How How - Flickers

How How - Flickers


Dowodzone przez gitarzystę i wokalistę Mirona Grzegorkiewicza trio How How, pozytywnie zaskoczyło słuchaczy muzyki alternatywnej, wydanym w lutym 2011 roku minialbumem "Bumpy", zawierającym cztery dziwne, niezwykle klimatyczne, elektroniczno-akustyczne utwory, stojące w całkowitej opozycji do piosenek pop.


Fani psychodelicznej, eksperymentalnej muzyki, z niecierpliwością oczekiwali ciągu dalszego. W końcu na rynku pojawił się debiutancki, pełnowymiarowy album warszawskiej formacji How How - "Flickers". Jest to jedna z najbardziej intrygujących a także jedna najtrudniejszych w odbiorze polska płyta, wydana w ostatnich latach. Pozycja zaskakuje niezwykłą wrażliwością i muzyczną wyobraźnią jej twórców oraz jest dowodem na to, że w Polsce można nagrać modną rzecz na najwyższym światowym poziomie. Warto podkreślić słowo modną – uznawany za najciekawszy zespół sceny eksperymentalnej, nowojorski Animal Collective jest jedną z najbardziej inspirujących grup ostatnich lat, a ich ósmy album album "Merriweather Post Pavilion" został uznany przez dziennikarzy takich mediów jak: Pitchfork, Slant Magazine, Sputnikmusic czy Tiny Mix Tapes za najlepszy album 2009 roku. How How śmiało można wrzucić do tego samego wora, co ich kolegów zza oceanu, aczkolwiek trzeba zauważyć, że polscy muzycy niczego nie kopiują, jedynie inspirują się ich dokonaniami.
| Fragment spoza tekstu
/-- Whatever is pushed behind a wrong checksum byte, the push reports its Invalid event (R178). -/
theorem one_le_pushInv_of_wrong_checksum (h : d.dstate = .seekStart1) (hr : d.replay = []) (hp : p.length = be [hi, lo]) (hb : b ≠ cks p)
    (rest : Bytes) : 1 ≤ pushInv d ([start1, start2, hi, lo] ++ p ++ b :: rest) := by
  obtain ⟨accepted, quiet, hdec⟩ := push_to_checksum h hr hp
  have whole : ([start1, start2, hi, lo] ++ p).length = 4 + p.length := List.length_append
  have running : (pushDecoder d ([start1, start2, hi, lo] ++ p)).dstate ≠ .complete := by rw [hdec]; exact nofun
  have event := le_pushInv_cons (b := b) running rest
  rw [dstep_wrong_checksum (by rw [hdec]; rfl) (by rw [hdec]; exact hb)] at event
  rw [(push_append d _ (b :: rest) (accepted.trans whole.symm)).2.1, quiet, Nat.zero_add]
  exact event

end WrongChecksum

/-- Settles O43: the flipped frame's checksum byte is wrong for its payload, and no later byte takes the Invalid event back. -/
theorem singleBitErrorsAreInvalid : Obligations.SingleBitErrorsAreInvalid := by
  unfold Obligations.SingleBitErrorsAreInvalid
  refine ⟨?_, ⟨_, rfl, by decide, by decide⟩, ⟨_, rfl, by decide, by decide⟩⟩
  rintro d payload f i j fits hj h4 hi h hr rfl
  obtain ⟨p, b, hflip, hlen, hb⟩ := frameOf_flipped hj h4 hi
  obtain ⟨hi, lo, hfield⟩ : ∃ hi lo, beBytes 2 payload.length = [hi, lo] := ⟨_, _, rfl⟩
  have hp : p.length = be [hi, lo] := by rw [← hfield, be_beBytes_count fits, hlen]
  have reported := one_le_pushInv_of_wrong_checksum h hr hp hb
  obtain ⟨accepted, quiet, hdec⟩ := push_to_checksum h hr hp
  have event := dstep_wrong_checksum (c := startScan (pushDecoder d ([start1, start2, hi, lo] ++ p))) (b := b) (by rw [hdec]; rfl)
    (by rw [hdec]; exact hb)
  rw [hfield] at hflip
  change _ = [start1, start2, hi, lo] ++ p ++ b :: [end1, end2] at hflip
  generalize hfront : [start1, start2, hi, lo] ++ p = front at *
  have whole : front.length = 4 + payload.length := by rw [← hfront, List.length_append, hlen]; rfl
  have untilChecksum : (front ++ b :: [end1, end2]).take (4 + payload.length) = front := List.take_left' whole
  have withChecksum : (front ++ b :: [end1, end2]).take (5 + payload.length) = front ++ [b] := by
    rw [List.append_cons]
    exact List.take_left' (by rw [List.length_append, whole, List.length_singleton, Nat.add_right_comm])
  have checksum : (front ++ b :: [end1, end2])[4 + payload.length]? = some b := by
    rw [← whole, List.getElem?_append_right le_rfl, Nat.sub_self, List.getElem?_cons_zero]
  rw [hflip, untilChecksum, withChecksum]
  refine ⟨by rw [accepted, hlen], quiet, by rw [hdec], by rw [hdec], by rw [hdec], ⟨b, checksum, ?_⟩, reported [], reported _⟩
  rw [event]
  exact ⟨rfl, rfl⟩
Kontakt z "Flickers" szokuje dziwacznymi dźwiękami szczelnie wypełniającymi płytę, wysokim, niezrozumiałym, niekiedy zniekształconym komputerowo wokalem oraz nierzeczywistym, onirycznym klimatem. Większość materiału, to wymagające dużego skupienia kompozycje, kojarzące się ze ścieżkami dźwiękowymi do mrocznych gier wideo ("GM", "Martin M Cleaber" czy "Ninja's Calm"), jednak na debiutanckim krążku warszawskiej kapeli znajdują się też kawałki śmiało mogące konkurować z przebojami znanych na całym świecie alternatywnych formacji, na przykład: "Bumpy", "K" czy "Tetrolux" – oczywiście nie są to kawałki typu "Pumped Up Kicks" Foster the People czy "The Cave" Mumford & Sons, zaliczane do szeroko rozumianej sceny indie, tylko numery pokroju "Kevätrumpu" Paavoharju, "Noah's Ark" CocoRosie czy "Tomboy" Panda Bear.


Twórczość How How znajdzie pewnie w Polsce całkiem pokaźne grono odbiorców. Po pierwsze zainteresowanie tego typu muzyką wciąż rośnie, czego dowodem jest coraz większa liczba alternatywnych festiwali w naszym kraju. Przede wszystkim jednak "Flickers" to naprawdę mocna rzecz, znakomicie pomyślana, nagrana, dopracowana w szczegółach. Szmer wiatru w "Klakier's Nap", szum fal w "Kuterku" oraz wykorzystanie instrumentów dętych w kawałku "K2" to potwierdzenie tej tezy. Na uwagę zasługuje również przyciągająca wzrok okładka albumu autorstwa Adama Podniesińskiego i Pawła Smitrowskiego, zrobiona techniką kolażu, znakomicie oddająca zawartość krążka.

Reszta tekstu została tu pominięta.